■ WORKING DATA ■
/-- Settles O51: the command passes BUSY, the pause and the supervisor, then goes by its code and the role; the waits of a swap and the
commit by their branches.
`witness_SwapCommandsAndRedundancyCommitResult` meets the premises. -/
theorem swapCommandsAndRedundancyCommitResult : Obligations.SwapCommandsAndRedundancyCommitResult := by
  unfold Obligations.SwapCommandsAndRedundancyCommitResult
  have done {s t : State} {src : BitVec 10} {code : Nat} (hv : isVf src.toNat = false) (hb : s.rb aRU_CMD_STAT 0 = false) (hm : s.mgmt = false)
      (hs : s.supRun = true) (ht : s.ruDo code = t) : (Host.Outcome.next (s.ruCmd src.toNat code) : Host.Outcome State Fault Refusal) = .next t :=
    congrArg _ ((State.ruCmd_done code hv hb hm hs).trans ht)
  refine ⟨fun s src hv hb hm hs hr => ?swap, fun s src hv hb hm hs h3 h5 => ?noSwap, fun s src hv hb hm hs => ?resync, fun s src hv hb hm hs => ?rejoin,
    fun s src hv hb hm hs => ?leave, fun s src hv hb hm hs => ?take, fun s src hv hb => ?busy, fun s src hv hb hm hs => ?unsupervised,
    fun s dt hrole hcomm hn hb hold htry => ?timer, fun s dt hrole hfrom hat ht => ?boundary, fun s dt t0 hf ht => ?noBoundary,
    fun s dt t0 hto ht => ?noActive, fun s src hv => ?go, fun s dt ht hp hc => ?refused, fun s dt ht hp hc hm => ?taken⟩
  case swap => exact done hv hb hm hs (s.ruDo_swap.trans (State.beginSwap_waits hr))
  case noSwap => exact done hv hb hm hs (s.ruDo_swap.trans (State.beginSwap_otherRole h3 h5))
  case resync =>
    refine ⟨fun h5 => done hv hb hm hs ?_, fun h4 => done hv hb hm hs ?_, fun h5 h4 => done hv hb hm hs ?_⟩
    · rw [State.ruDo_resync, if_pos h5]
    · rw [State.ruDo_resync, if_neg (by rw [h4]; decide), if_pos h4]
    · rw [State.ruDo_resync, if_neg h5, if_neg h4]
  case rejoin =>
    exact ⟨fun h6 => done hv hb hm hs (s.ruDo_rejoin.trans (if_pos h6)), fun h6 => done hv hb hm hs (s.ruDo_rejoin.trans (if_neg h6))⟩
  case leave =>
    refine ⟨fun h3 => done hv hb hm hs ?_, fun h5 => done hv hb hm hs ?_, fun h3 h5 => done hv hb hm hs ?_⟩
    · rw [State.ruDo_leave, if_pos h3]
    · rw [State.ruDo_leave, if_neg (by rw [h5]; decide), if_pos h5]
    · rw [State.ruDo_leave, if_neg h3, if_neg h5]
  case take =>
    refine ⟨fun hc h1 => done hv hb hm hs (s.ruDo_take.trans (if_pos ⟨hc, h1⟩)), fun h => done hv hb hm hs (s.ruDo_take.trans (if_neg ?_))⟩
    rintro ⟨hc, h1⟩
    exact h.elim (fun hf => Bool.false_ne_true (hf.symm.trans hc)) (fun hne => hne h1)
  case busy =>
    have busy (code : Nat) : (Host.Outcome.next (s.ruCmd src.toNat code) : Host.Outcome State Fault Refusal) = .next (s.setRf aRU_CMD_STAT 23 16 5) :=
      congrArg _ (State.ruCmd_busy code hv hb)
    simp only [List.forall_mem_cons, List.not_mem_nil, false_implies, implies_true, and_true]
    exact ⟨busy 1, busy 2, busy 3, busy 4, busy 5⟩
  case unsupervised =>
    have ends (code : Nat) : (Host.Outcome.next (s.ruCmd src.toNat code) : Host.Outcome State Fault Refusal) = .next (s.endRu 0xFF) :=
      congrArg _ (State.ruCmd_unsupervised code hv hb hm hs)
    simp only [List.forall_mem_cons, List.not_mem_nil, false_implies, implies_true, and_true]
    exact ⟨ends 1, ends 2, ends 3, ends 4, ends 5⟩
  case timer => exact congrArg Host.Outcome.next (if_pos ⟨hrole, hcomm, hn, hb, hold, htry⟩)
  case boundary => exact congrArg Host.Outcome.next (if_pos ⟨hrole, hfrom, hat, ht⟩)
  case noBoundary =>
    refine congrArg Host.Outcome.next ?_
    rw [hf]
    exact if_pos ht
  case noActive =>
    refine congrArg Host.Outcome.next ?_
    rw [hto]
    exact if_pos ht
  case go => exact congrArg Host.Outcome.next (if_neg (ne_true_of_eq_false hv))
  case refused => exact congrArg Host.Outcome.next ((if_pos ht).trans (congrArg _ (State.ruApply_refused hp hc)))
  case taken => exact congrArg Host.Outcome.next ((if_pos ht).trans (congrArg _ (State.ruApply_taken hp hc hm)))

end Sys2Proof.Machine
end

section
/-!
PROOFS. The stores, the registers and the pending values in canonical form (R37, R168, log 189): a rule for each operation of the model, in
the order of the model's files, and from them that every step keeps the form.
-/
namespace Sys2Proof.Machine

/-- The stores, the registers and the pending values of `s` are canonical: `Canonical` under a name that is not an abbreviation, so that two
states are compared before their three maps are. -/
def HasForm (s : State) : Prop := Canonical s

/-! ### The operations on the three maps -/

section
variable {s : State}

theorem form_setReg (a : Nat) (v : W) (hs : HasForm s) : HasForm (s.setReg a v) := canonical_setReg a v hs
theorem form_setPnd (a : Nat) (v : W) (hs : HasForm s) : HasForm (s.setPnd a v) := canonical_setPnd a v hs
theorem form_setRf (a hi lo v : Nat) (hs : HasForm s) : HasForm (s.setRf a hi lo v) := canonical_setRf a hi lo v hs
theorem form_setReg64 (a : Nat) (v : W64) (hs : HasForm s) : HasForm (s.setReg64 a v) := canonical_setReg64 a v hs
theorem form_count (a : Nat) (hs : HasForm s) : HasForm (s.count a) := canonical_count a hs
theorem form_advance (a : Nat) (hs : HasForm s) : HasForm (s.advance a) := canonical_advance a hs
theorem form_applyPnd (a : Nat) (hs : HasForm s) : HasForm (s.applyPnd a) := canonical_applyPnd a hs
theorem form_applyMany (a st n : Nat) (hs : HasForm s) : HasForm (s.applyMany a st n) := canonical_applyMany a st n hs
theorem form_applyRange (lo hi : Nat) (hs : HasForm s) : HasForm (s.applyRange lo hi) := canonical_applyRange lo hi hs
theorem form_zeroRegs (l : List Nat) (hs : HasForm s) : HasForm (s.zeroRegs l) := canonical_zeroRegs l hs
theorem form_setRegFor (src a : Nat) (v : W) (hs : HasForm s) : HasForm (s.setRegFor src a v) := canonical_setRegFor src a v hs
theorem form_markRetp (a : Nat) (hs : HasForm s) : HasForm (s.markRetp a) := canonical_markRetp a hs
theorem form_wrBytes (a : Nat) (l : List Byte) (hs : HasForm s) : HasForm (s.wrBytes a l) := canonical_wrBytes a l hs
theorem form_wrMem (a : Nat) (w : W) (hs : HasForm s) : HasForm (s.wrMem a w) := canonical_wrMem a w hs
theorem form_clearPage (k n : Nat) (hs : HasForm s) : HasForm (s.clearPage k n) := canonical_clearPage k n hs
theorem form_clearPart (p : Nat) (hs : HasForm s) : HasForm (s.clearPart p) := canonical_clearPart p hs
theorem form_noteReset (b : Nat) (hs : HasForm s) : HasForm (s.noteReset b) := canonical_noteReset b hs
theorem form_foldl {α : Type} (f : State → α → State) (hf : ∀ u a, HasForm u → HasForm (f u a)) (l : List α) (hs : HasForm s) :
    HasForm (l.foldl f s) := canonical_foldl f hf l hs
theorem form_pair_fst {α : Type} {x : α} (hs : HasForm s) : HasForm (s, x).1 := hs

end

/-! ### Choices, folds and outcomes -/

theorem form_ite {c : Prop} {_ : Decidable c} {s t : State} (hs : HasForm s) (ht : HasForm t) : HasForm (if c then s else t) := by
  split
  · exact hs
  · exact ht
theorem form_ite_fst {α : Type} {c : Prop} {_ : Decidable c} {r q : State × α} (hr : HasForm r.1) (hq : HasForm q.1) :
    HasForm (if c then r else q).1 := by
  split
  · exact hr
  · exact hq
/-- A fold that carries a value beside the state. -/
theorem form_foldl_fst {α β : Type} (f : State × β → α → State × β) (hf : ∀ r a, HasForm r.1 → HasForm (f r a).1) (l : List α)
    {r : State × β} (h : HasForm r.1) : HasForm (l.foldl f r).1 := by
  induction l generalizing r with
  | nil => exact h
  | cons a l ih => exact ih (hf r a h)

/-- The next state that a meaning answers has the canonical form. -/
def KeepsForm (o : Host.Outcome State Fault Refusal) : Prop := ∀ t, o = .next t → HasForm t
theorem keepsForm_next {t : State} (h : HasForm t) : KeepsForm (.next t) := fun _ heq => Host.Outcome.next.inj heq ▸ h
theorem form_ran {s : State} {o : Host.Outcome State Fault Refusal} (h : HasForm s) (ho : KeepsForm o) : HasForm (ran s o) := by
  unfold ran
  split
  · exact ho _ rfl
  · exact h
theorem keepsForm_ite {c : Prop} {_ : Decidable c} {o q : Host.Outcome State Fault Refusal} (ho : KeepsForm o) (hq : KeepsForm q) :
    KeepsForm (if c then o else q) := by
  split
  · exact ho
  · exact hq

■ DIRECTIONS FOR THIS TASK ■
When you repeat the lines, start with the first line of the material and end with the line that contains "fun s src hv hb hm hs => ?leave, fun", keeping both and reproducing each exactly, with nothing added.

■ WRITTEN REPLY ■
/-- Settles O51: the command passes BUSY, the pause and the supervisor, then goes by its code and the role; the waits of a swap and the
commit by their branches.
`witness_SwapCommandsAndRedundancyCommitResult` meets the premises. -/
theorem swapCommandsAndRedundancyCommitResult : Obligations.SwapCommandsAndRedundancyCommitResult := by
  unfold Obligations.SwapCommandsAndRedundancyCommitResult
  have done {s t : State} {src : BitVec 10} {code : Nat} (hv : isVf src.toNat = false) (hb : s.rb aRU_CMD_STAT 0 = false) (hm : s.mgmt = false)
      (hs : s.supRun = true) (ht : s.ruDo code = t) : (Host.Outcome.next (s.ruCmd src.toNat code) : Host.Outcome State Fault Refusal) = .next t :=
    congrArg _ ((State.ruCmd_done code hv hb hm hs).trans ht)
  refine ⟨fun s src hv hb hm hs hr => ?swap, fun s src hv hb hm hs h3 h5 => ?noSwap, fun s src hv hb hm hs => ?resync, fun s src hv hb hm hs => ?rejoin,
    fun s src hv hb hm hs => ?leave, fun s src hv hb hm hs => ?take, fun s src hv hb => ?busy, fun s src hv hb hm hs => ?unsupervised,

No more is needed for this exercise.